- _Exercise instructions_
Reproduce exactly, with no other output, every line of the data below from the line containing "scopeAt s l.vf (at_ a off l t) = some" to the end, inclusive.

[Material for this exercise — start]

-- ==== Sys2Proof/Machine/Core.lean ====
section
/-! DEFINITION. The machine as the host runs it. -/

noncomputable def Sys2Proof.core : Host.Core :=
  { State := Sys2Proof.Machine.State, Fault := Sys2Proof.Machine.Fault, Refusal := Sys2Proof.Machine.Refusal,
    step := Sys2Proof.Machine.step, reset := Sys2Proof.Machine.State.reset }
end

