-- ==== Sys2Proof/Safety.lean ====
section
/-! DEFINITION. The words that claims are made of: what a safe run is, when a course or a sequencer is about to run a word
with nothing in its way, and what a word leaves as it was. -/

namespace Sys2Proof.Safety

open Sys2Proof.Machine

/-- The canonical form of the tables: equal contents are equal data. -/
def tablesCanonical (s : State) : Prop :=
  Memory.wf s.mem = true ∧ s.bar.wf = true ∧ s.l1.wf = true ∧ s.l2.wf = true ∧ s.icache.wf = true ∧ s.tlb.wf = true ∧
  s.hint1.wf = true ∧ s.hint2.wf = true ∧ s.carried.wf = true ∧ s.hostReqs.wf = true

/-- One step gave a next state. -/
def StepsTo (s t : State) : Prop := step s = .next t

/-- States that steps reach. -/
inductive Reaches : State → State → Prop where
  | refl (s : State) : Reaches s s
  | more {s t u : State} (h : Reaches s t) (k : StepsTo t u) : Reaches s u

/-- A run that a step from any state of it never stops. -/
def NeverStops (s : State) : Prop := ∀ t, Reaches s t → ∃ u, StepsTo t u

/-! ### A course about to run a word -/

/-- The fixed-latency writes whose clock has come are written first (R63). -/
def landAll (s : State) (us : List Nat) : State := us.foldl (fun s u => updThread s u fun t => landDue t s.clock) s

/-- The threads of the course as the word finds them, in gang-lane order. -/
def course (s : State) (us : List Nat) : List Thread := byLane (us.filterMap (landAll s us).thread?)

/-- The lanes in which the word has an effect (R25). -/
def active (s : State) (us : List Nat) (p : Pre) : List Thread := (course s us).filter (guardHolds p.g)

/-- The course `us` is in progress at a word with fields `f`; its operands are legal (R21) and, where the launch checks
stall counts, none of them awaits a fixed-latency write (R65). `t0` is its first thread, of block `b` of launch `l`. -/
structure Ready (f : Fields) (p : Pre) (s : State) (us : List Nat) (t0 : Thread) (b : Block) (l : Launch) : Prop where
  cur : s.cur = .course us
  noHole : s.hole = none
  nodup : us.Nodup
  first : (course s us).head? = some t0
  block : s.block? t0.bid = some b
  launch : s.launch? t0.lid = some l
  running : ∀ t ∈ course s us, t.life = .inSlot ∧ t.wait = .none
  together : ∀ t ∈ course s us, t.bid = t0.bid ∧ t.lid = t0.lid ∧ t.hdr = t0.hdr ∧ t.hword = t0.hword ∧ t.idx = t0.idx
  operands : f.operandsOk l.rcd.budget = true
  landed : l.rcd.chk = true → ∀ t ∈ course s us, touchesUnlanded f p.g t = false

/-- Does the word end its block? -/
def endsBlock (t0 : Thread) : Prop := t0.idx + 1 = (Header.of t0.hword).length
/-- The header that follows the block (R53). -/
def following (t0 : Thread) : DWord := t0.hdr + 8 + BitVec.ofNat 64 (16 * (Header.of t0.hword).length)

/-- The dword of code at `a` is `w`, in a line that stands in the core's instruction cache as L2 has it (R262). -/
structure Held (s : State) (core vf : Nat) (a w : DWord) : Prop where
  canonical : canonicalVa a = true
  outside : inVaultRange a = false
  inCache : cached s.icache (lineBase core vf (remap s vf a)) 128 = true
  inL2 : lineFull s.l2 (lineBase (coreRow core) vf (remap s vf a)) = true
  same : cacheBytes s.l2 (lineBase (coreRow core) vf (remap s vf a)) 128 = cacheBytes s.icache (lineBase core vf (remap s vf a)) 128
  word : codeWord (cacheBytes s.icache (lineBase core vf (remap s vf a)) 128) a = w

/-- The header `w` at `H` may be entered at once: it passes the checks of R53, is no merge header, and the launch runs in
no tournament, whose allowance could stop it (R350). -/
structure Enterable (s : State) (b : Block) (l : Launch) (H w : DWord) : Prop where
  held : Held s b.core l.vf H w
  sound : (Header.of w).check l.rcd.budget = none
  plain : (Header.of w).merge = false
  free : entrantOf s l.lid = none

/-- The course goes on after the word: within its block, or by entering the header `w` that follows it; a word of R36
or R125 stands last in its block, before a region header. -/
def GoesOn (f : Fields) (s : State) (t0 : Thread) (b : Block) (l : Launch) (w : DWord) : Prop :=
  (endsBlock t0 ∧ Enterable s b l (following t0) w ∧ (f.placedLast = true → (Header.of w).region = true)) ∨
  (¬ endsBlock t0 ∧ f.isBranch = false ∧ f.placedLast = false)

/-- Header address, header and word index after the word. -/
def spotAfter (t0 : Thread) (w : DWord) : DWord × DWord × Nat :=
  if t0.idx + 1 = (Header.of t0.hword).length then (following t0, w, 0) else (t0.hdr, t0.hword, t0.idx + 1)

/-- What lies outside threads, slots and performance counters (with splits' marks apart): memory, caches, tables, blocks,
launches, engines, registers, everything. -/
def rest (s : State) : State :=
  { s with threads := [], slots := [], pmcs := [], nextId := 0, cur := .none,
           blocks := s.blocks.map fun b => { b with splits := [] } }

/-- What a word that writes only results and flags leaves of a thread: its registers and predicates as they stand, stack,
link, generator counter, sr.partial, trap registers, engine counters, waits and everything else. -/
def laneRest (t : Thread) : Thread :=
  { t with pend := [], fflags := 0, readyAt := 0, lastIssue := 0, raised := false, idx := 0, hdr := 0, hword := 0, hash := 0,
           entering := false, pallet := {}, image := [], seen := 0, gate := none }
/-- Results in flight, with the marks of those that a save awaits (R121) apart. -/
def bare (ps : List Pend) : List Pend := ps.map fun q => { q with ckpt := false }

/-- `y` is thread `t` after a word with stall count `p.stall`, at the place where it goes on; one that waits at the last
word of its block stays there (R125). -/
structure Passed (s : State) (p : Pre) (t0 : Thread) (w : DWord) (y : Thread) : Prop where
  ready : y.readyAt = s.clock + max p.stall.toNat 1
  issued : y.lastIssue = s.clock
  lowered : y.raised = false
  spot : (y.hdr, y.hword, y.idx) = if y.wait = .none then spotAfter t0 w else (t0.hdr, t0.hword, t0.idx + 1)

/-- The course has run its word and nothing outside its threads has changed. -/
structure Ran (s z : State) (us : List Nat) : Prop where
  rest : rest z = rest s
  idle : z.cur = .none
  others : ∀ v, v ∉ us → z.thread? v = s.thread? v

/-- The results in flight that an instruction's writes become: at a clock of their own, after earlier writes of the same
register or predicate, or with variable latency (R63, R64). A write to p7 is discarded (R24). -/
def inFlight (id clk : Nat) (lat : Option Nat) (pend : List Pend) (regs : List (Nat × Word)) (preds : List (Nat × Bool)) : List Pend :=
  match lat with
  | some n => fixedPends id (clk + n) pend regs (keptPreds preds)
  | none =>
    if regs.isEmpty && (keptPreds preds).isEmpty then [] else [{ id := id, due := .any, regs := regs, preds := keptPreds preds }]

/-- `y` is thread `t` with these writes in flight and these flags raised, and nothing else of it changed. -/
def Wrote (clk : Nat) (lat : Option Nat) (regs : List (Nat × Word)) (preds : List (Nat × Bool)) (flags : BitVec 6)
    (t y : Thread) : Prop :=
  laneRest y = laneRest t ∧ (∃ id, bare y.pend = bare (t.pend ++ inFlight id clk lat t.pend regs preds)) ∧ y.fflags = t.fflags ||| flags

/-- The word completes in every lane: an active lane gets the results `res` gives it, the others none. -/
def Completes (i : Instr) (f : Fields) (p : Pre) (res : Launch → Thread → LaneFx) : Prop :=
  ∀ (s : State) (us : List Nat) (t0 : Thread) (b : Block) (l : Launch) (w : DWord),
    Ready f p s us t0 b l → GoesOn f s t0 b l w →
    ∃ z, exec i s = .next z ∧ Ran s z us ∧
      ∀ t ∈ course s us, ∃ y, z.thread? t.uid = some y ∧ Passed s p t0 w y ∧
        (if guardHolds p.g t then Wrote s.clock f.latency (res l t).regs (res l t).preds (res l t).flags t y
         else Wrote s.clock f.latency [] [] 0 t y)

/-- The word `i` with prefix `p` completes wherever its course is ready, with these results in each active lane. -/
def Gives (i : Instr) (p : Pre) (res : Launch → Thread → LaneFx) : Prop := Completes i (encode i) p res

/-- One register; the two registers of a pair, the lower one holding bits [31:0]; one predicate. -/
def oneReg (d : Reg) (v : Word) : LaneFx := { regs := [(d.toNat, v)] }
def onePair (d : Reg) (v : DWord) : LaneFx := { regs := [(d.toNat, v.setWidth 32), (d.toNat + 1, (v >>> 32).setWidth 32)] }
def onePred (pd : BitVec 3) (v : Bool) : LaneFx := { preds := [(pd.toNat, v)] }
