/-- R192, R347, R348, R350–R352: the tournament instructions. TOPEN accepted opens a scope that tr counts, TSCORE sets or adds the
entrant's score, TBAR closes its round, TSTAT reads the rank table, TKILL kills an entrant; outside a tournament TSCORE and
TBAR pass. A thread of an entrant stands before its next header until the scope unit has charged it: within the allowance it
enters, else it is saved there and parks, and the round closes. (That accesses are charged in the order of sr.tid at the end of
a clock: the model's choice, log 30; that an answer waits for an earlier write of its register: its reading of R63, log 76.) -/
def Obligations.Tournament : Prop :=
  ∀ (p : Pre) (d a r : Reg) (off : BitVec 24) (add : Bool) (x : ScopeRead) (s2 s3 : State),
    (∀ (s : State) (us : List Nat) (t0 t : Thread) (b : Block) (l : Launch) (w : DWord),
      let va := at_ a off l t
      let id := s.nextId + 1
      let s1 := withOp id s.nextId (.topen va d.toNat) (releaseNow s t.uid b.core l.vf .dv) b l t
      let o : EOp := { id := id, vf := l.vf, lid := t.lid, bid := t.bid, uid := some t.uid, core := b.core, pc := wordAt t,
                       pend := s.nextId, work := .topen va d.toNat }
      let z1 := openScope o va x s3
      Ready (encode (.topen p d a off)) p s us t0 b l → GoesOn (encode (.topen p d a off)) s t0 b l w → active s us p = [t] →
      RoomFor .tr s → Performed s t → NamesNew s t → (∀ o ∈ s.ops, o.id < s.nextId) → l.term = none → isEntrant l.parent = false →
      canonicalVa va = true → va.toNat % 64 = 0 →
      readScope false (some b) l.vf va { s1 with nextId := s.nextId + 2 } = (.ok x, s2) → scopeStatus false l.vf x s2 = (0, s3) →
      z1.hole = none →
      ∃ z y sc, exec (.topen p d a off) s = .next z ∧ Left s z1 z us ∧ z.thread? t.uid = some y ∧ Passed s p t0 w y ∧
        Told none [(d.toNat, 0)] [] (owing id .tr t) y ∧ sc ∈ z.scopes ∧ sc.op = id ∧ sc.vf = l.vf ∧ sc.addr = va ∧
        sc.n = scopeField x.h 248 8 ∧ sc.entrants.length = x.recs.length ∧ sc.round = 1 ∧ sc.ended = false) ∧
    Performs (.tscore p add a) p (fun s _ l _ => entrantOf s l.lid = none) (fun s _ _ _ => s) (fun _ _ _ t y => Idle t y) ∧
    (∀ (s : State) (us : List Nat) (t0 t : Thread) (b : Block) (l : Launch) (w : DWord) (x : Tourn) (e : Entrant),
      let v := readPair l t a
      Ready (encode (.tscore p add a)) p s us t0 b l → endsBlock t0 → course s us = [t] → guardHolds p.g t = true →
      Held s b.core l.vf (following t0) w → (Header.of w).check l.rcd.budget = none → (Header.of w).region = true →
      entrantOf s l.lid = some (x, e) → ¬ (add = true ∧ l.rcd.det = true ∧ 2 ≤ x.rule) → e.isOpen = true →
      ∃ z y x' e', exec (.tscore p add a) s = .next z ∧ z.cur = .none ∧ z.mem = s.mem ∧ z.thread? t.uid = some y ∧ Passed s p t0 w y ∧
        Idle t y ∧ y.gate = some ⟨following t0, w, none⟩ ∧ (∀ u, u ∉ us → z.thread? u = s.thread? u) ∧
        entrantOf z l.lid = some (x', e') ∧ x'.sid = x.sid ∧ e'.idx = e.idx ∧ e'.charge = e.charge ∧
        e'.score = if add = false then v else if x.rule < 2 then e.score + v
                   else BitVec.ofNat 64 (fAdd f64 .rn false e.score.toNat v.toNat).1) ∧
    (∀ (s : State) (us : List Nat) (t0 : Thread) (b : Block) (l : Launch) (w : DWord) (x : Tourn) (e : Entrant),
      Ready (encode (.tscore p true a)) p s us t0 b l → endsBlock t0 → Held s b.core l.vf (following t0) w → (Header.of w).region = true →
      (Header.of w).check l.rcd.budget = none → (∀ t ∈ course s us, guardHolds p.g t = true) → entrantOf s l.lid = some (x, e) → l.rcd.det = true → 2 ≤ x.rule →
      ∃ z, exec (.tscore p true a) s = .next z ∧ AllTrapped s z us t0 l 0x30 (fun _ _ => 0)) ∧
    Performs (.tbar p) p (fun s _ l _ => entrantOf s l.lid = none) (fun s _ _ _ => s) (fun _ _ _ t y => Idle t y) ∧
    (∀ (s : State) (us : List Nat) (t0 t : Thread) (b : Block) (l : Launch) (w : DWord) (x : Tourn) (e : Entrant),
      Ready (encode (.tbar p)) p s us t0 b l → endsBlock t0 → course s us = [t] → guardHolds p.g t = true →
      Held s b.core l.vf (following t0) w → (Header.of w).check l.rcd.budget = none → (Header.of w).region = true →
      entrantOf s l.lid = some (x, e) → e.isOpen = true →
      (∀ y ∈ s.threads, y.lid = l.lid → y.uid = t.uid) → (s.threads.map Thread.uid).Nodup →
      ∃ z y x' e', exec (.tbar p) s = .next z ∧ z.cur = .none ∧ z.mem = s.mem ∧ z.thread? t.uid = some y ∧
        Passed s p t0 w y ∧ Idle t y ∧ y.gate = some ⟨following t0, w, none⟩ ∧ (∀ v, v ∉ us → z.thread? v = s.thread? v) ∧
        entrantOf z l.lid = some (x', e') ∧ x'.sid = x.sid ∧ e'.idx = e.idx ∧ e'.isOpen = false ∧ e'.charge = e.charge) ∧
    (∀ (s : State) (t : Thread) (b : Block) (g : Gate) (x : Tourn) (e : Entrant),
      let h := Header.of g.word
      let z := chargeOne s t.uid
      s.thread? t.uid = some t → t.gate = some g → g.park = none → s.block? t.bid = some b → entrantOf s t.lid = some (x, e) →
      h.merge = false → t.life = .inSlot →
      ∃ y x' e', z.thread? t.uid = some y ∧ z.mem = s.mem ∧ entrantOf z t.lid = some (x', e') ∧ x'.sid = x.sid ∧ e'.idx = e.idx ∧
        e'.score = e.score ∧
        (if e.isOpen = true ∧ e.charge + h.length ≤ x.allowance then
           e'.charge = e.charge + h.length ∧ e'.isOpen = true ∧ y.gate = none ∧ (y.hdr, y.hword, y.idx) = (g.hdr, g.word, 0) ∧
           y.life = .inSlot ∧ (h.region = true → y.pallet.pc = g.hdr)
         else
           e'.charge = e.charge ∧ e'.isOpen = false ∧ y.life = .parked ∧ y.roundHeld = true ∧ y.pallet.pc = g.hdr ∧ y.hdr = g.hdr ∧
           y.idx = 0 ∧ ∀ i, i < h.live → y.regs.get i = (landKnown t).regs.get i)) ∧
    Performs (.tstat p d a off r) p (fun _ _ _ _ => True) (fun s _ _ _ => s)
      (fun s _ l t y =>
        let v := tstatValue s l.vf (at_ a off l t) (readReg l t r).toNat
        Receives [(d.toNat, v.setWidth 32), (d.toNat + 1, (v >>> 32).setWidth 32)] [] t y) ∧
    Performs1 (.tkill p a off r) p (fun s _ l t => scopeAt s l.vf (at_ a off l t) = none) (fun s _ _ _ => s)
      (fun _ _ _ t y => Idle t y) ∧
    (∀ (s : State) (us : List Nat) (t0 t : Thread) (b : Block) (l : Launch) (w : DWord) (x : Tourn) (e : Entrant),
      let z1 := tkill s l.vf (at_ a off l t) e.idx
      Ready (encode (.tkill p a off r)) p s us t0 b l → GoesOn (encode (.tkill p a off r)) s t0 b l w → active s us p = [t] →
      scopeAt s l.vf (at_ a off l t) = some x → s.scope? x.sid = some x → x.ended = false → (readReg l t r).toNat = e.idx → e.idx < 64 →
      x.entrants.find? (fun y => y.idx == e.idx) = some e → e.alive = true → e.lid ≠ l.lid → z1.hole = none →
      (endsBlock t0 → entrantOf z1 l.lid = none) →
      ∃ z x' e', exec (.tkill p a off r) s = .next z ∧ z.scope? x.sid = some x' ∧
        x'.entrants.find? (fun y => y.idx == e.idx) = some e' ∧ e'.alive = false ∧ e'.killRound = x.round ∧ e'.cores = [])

[Material for this exercise — finish]

- _Answer to this exercise_
      scopeAt s l.vf (at_ a off l t) = some x → s.scope? x.sid = some x → x.ended = false → (readReg l t r).toNat = e.idx → e.idx < 64 →
      x.entrants.find? (fun y => y.idx == e.idx) = some e → e.alive = true → e.lid ≠ l.lid → z1.hole = none →
      (endsBlock t0 → entrantOf z1 l.lid = none) →
      ∃ z x' e', exec (.tkill p a off r) s = .next z ∧ z.scope? x.sid = some x' ∧
        x'.entrants.find? (fun y => y.idx == e.idx) = some e' ∧ e'.alive = false ∧ e'.killRound = x.round ∧ e'.cores = [])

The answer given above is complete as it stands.